Data entries:

□ □ □

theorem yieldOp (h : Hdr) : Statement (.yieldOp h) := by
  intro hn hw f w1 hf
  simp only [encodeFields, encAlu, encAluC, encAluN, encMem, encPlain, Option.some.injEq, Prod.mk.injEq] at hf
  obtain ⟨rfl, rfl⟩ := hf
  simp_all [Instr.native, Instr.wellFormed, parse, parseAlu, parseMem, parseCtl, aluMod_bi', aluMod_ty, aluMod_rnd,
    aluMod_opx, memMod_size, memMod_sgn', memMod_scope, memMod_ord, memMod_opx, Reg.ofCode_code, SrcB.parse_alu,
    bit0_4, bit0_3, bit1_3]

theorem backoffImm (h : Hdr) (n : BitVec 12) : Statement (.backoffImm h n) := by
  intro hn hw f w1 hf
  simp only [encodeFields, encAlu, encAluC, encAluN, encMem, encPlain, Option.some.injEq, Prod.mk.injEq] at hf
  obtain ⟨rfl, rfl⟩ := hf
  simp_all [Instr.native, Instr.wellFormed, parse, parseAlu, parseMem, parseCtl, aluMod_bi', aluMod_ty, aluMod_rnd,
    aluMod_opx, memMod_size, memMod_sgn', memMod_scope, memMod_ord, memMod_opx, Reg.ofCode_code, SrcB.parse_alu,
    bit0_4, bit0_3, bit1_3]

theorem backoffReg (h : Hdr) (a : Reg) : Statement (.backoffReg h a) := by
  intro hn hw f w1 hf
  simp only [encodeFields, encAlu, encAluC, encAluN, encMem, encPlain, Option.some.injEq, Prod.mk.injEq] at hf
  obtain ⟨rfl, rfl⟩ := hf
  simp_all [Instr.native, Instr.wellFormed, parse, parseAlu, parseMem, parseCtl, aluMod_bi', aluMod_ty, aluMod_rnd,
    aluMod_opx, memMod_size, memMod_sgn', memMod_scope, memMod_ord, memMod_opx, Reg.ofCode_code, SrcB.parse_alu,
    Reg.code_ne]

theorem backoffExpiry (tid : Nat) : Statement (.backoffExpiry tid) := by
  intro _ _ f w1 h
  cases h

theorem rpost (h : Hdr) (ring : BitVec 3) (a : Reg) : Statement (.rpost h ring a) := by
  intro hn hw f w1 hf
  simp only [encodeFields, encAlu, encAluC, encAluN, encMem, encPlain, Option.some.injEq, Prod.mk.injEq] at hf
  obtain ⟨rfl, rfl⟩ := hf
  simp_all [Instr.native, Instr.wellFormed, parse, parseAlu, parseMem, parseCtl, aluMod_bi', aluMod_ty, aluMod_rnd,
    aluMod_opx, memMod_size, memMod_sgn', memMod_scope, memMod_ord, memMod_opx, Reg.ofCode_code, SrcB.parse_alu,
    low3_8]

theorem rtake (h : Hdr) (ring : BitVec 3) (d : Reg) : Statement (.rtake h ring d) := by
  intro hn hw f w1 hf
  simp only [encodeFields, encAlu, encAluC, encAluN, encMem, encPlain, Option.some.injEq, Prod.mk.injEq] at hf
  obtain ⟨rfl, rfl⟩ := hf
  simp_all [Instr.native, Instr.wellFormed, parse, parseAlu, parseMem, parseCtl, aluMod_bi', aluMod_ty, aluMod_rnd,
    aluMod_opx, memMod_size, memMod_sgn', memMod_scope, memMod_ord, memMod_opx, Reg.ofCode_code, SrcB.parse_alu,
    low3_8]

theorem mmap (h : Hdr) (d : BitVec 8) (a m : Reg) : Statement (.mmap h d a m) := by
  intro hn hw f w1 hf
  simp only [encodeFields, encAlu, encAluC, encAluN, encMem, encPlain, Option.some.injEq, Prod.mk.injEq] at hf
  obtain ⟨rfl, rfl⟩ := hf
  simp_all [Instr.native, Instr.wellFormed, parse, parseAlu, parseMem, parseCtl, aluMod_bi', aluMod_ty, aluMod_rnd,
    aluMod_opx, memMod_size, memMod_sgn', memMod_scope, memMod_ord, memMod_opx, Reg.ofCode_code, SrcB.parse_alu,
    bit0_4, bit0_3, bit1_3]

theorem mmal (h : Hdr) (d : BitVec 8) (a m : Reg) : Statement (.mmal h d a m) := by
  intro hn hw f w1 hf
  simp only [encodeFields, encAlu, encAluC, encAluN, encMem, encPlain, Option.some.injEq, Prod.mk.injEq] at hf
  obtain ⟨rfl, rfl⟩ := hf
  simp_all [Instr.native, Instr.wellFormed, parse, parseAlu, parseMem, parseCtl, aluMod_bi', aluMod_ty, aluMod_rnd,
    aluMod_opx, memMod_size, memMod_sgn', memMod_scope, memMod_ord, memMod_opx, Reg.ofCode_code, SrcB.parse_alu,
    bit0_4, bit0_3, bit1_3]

□ □ □

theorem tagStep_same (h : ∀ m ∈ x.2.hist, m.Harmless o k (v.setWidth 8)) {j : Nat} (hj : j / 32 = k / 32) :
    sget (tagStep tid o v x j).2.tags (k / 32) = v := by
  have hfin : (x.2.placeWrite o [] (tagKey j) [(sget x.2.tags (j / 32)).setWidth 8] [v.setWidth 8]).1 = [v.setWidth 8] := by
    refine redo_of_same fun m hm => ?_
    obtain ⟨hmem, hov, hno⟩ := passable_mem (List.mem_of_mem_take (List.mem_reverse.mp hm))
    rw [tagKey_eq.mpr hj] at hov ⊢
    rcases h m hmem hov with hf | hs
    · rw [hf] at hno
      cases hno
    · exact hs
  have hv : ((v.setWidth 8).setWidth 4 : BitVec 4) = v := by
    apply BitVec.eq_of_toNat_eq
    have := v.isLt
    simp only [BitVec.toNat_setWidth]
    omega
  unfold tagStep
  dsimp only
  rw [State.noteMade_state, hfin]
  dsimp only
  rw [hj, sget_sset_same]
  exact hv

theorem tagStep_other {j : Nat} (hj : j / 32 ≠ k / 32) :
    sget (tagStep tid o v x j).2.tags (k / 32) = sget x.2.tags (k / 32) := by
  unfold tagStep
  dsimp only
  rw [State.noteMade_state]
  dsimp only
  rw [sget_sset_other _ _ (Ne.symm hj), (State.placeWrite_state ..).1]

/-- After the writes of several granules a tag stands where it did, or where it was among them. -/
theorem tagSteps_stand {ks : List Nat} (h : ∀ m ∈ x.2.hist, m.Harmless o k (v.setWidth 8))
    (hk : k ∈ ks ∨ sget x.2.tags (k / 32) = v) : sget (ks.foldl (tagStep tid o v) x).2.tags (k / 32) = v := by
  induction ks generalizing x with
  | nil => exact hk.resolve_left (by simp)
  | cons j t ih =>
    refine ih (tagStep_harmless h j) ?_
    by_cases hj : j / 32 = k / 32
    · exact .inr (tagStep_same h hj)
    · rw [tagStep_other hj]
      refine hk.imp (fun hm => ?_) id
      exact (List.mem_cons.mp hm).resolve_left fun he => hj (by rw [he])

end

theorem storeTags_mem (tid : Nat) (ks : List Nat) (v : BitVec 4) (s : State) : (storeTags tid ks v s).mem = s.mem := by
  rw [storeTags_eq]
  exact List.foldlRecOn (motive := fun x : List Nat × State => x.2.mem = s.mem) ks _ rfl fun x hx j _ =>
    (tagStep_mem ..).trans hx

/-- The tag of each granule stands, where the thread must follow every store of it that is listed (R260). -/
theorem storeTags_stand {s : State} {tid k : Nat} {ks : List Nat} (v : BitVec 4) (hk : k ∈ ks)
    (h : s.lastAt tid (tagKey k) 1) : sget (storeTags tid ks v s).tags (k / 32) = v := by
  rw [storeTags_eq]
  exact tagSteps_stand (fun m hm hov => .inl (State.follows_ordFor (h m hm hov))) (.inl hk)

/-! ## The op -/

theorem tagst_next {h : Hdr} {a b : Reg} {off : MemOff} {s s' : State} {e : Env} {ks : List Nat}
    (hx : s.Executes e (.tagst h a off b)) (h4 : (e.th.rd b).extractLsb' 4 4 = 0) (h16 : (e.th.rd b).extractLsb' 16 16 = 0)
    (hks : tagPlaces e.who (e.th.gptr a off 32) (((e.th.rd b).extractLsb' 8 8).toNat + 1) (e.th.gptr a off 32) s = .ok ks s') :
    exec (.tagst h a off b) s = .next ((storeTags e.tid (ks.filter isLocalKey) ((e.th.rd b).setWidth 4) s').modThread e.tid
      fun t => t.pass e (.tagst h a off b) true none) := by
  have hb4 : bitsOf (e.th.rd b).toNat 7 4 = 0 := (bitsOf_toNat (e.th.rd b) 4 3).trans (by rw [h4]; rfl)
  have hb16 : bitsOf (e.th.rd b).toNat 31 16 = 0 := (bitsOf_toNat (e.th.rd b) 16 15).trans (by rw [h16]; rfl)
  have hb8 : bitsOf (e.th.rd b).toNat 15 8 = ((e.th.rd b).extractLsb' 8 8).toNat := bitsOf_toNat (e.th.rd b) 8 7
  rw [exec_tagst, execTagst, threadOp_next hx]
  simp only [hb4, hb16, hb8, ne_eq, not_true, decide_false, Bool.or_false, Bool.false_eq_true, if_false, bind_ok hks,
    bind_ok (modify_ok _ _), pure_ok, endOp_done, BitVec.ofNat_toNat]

□ □ □

TASK:
Every line above from the line with "induction ks generalizing x with" to the line with "(tagStep_mem ..).trans hx", both included, must be reproduced exactly, and no other line may appear.

PROBLEM SOLUTION:
  induction ks generalizing x with
  | nil => exact hk.resolve_left (by simp)
  | cons j t ih =>
    refine ih (tagStep_harmless h j) ?_
    by_cases hj : j / 32 = k / 32
    · exact .inr (tagStep_same h hj)
    · rw [tagStep_other hj]
      refine hk.imp (fun hm => ?_) id
      exact (List.mem_cons.mp hm).resolve_left fun he => hj (by rw [he])

end

theorem storeTags_mem (tid : Nat) (ks : List Nat) (v : BitVec 4) (s : State) : (storeTags tid ks v s).mem = s.mem := by
  rw [storeTags_eq]
  exact List.foldlRecOn (motive := fun x : List Nat × State => x.2.mem = s.mem) ks _ rfl fun x hx j _ =>
    (tagStep_mem ..).trans hx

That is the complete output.